··· RECORDS

-- ==== Sys2Proof/Safety.lean ====
section
/-! DEFINITION. The terms that claims use: what counts as a safe run, when an instruction of a fragment runs (R53 to R55), and
what it leaves behind, in the words of the manual: the words of a result (R42, R43, R45), pending results (R81),
predicates (R46) and the way the fragment goes on (R36, R91). -/

namespace Sys2Proof.Machine

/-! ## Safe runs -/

/-- Every memory that a state holds is in canonical form: the physical bytes and the scratchpads. -/
def State.memoryOk (s : State) : Prop := s.mem.wf = true ∧ ∀ p ∈ s.pads, p.bytes.wf = true

/-- A step goes on: it answers a next state. -/
def State.goesOn (s : State) : Prop := ∃ t, step s = .next t

/-- A run is safe for `n` steps: each step goes on, and each state's memories are in canonical form. -/
def State.safe : Nat → State → Prop
  | 0, s => s.memoryOk
  | n + 1, s => s.memoryOk ∧ ∃ t, step s = .next t ∧ State.safe n t

/-! ## An instruction that runs -/

/-- Fragment `f` has the turn, and its instruction `i` with needs `n` passes every check of R55. -/
def Runs (s : State) (f : Frag) (i : Instr) (m : Marks) (n : Need) : Prop := s.frag? = some f ∧ s.gate f i m n = .go

/-- No event of the lanes traps ARITH: none is raised, or the context does not trap them (R113); and the
instruction is not the one that firmware has resumed at. -/
def Quiet (s : State) (f : Frag) (evs : LaneEvents) : Prop :=
  f.slot ∉ f.g.arithSkip ∧ (unionEvents evs f.active = 0 ∨ s.trapsArith f.g = false)

/-- What a store of the value `v` to translated pieces puts at physical address `b`, if anything: pieces take the value's bytes in
order, and a later piece wins. -/
def pieceByte (b : Nat) : List Bit → List Byte → Option Byte
  | [], _ => none
  | p :: ps, v => match pieceByte b ps (v.drop p.len) with
    | some x => some x
    | none => match p.spot with
      | .mem va t _ => if t.pa va ≤ b ∧ b < t.pa va + p.len then some (v.getD (b - t.pa va) 0) else none
      | .pad _ _ => none

/-- What lanes that store in ascending order put at physical address `b`: the byte of the last one that stores there (R170). -/
def storedByte (b : Nat) (v : Nat → List Byte) (xs : List LaneAccess) : Option Byte :=
  xs.foldl (fun o x => match pieceByte b x.pieces (v x.lane) with | some y => some y | none => o) none

/-! ## What it leaves -/

/-- Whether a code is one of an operand's words. -/
def Opnd.names (o : Opnd) (c : Nat) : Bool := o.code ≤ c && c < o.code + o.words

/-- The result-queue entries of a value `v` (by lane) of `n` words: lowest word first, 0 in inactive lanes (R42, R43). -/
def entriesOf (n : Nat) (v : Nat → Nat) (active : LaneMask) (transient : Bool) : List QEntry :=
  (List.range n).map fun i => ⟨laneNums.map fun l => if active.getLsbD l then wordAt (v l) i else 0, none, false, transient⟩

/-- Group `h` is `g` with the value `v` (by lane) written to the destination `o` in the lanes of `active` (R41 to R45). -/
structure Written (g : Group) (slot : Nat) (o : Opnd) (v : Nat → Nat) (active : LaneMask) (h : Group) : Prop where
  /-- the new entries are shifted in, and the queue keeps 16 -/
  queue : h.queue slot = (entriesOf o.words v active (o.code = 1) ++ g.queue slot).take 16
  /-- an N register takes the value's word in the active lanes if the destination names it, and else keeps its own -/
  nRegs : ∀ r l, r < 40 → r < g.regs.n.length → l < (g.regs.n.getD r []).length →
    h.nLane r l = if o.names (16 + r) && active.getLsbD l then wordAt (v l) (16 + r - o.code) else g.nLane r l
  /-- a G register takes the word of the lowest active lane if the destination names it -/
  gRegs : ∀ r, r < g.regs.g.length →
    h.gReg r = if o.names (56 + r) then (match lowestLane active with
      | some l => wordAt (v l) (56 + r - o.code)
      | none => g.gReg r) else g.gReg r
  /-- no predicate changes, and no register becomes pending -/
  kRegs : h.regs.k = g.regs.k
  pend : h.regs.pend = g.regs.pend

/-- The slot of `f` after an instruction of `ext` words of its own that goes on: at the successor (R36), its unit over, one more
issued; it stops there only if the word has P and the team has a stop request (R91). -/
def Frag.onward (f : Frag) (s : State) (m : Marks) (ext : Nat) : Slot :=
  { f.sl with
    pc := f.sl.pc + BitVec.ofNat 64 (4 + 4 * ext + if m.p then 4 else 0)
    lit := none
    issued := f.sl.issued + 1
    park := none
    stop := if m.p && s.preempting f.g && !f.g.fw then some (s.maskWord f.g (f.sl.pc.toNat + 4 + 4 * ext)) else f.sl.stop }

/-- Group `h` is group `g` but for its registers, the slot `i` with its queue, and the marks that let one instruction run without ARITH. -/
structure OnlySlot (g : Group) (i : Nat) (h : Group) : Prop where
  rest : h = { g with regs := h.regs, slot0 := h.slot0, slot1 := h.slot1, q0 := h.q0, q1 := h.q1, arithSkip := h.arithSkip }
  slotBeside : h.slot? (otherSlot i) = g.slot? (otherSlot i)
  queueBeside : h.queue (otherSlot i) = g.queue (otherSlot i)
  skip : h.arithSkip = g.arithSkip.filter fun j => j ≠ i

/-- From `s`, fragment `f` has written `v` to `n` words at `d` in the lanes of `active` and gone on, and `t` is the state after:
nothing but the fragment's group has changed. -/
def Gives (s : State) (f : Frag) (m : Marks) (d : Code) (n : Nat) (active : LaneMask) (v : Nat → Nat) (t : State) : Prop :=
  ∃ h, t = s.putGroup h ∧ h.slot? f.slot = some (f.onward s m 0) ∧ OnlySlot f.g f.slot h ∧ Written f.g f.slot ⟨d.toNat, n⟩ v active h

/-- From `s`, fragment `f` has gone on with group `g` (its own, or that with a field changed) and nothing else: registers
and queues are as they were. -/
def Passes (s : State) (f : Frag) (m : Marks) (ext : Nat) (g : Group) (t : State) : Prop :=
  ∃ h, t = s.putGroup h ∧ h.slot? f.slot = some (f.onward s m ext) ∧ OnlySlot g f.slot h ∧ h.regs = g.regs ∧ h.q0 = g.q0 ∧ h.q1 = g.q1

/-- From `s`, fragment `f` has written predicate `k` (K0 ignores it) with `v` in its active lanes and gone on. -/
def Decides (s : State) (f : Frag) (m : Marks) (k : Nat) (v : Nat → Bool) (t : State) : Prop :=
  ∃ h, t = s.putGroup h ∧ h.slot? f.slot = some (f.onward s m 0) ∧ OnlySlot f.g f.slot h ∧
    h.regs.n = f.g.regs.n ∧ h.regs.g = f.g.regs.g ∧ h.regs.pend = f.g.regs.pend ∧ h.q0 = f.g.q0 ∧ h.q1 = f.g.q1 ∧
    ∀ j, j < f.g.regs.k.length → ∀ l, l < 64 →
      (h.kReg j).getLsbD l = if j = k && j ≠ 0 && f.active.getLsbD l then v l else (f.g.kReg j).getLsbD l

/-- From `s`, fragment `f` has a long-latency result under way and has gone on (R81): its entries and its registers
are pending, OSCOUNT has grown by one, and no register has changed yet. -/
def Awaits (s : State) (f : Frag) (m : Marks) (d : Code) (n : Nat) (active : LaneMask) (vals : List Nat) (left : Nat) (kind : OutKind) (t : State) : Prop :=
  let oid := s.ctl.nextId
  ∃ h, t = ((s.setCtl { s.ctl with nextId := oid + 1 }).putGroup h).addOut ⟨oid, f.g.gid, f.slot, d, n, active, vals, left, kind, f.sl.pc, false⟩ ∧
    h.slot? f.slot = some (f.onward s m 0) ∧ OnlySlot { f.g with oscount := f.g.oscount + 1 } f.slot h ∧
    h.regs.n = f.g.regs.n ∧ h.regs.g = f.g.regs.g ∧ h.regs.k = f.g.regs.k ∧
    h.regs.pend = f.g.regs.pend ++ (if d.toNat < 16 then [] else (List.range n).map fun i => d.toNat + i) ∧
    h.queue f.slot = (((List.range n).map fun i => QEntry.mk (List.replicate W 0) (some (oid, i)) true false) ++ f.g.queue f.slot).take 16

/-- The group of `f` parked by a trap, `t` the state after (R98, R99): the trap record is written, the fragment stays at the word, or
the LIT of its unit; registers, predicates and queues are as they were. -/
def TrapParked (f : Frag) (code aux addr : Nat) (lanes : LaneMask) (t : State) : Prop :=
  ∃ h, t.group? f.g.gid = some h ∧ h.phase = .notified ∧ h.trapSlot = f.slot ∧
    h.trap.code = code ∧ h.trap.aux = aux ∧ h.trap.pc = f.sl.unitPc ∧ h.trap.addr = BitVec.ofNat 64 addr ∧ h.trap.lanes = lanes ∧
    h.regs = f.g.regs ∧ h.q0 = f.g.q0 ∧ h.q1 = f.g.q1 ∧ h.mode = f.g.mode ∧ h.dstack = f.g.dstack ∧
    (h.slot? f.slot).map (·.pc) = some f.sl.unitPc ∧ (h.slot? f.slot).map (·.lit) = some none ∧
    h.gid ∈ (t.die (coreDie f.g.core)).notices

end Sys2Proof.Machine
end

······

TASK ITEM –
Filter the lines above, keeping and copying those that contain "result".

YOUR RESPONSE –
what it leaves behind, in the words of the manual: the words of a result (R42, R43, R45), pending results (R81),
/-- The result-queue entries of a value `v` (by lane) of `n` words: lowest word first, 0 in inactive lanes (R42, R43). -/
/-- From `s`, fragment `f` has a long-latency result under way and has gone on (R81): its entries and its registers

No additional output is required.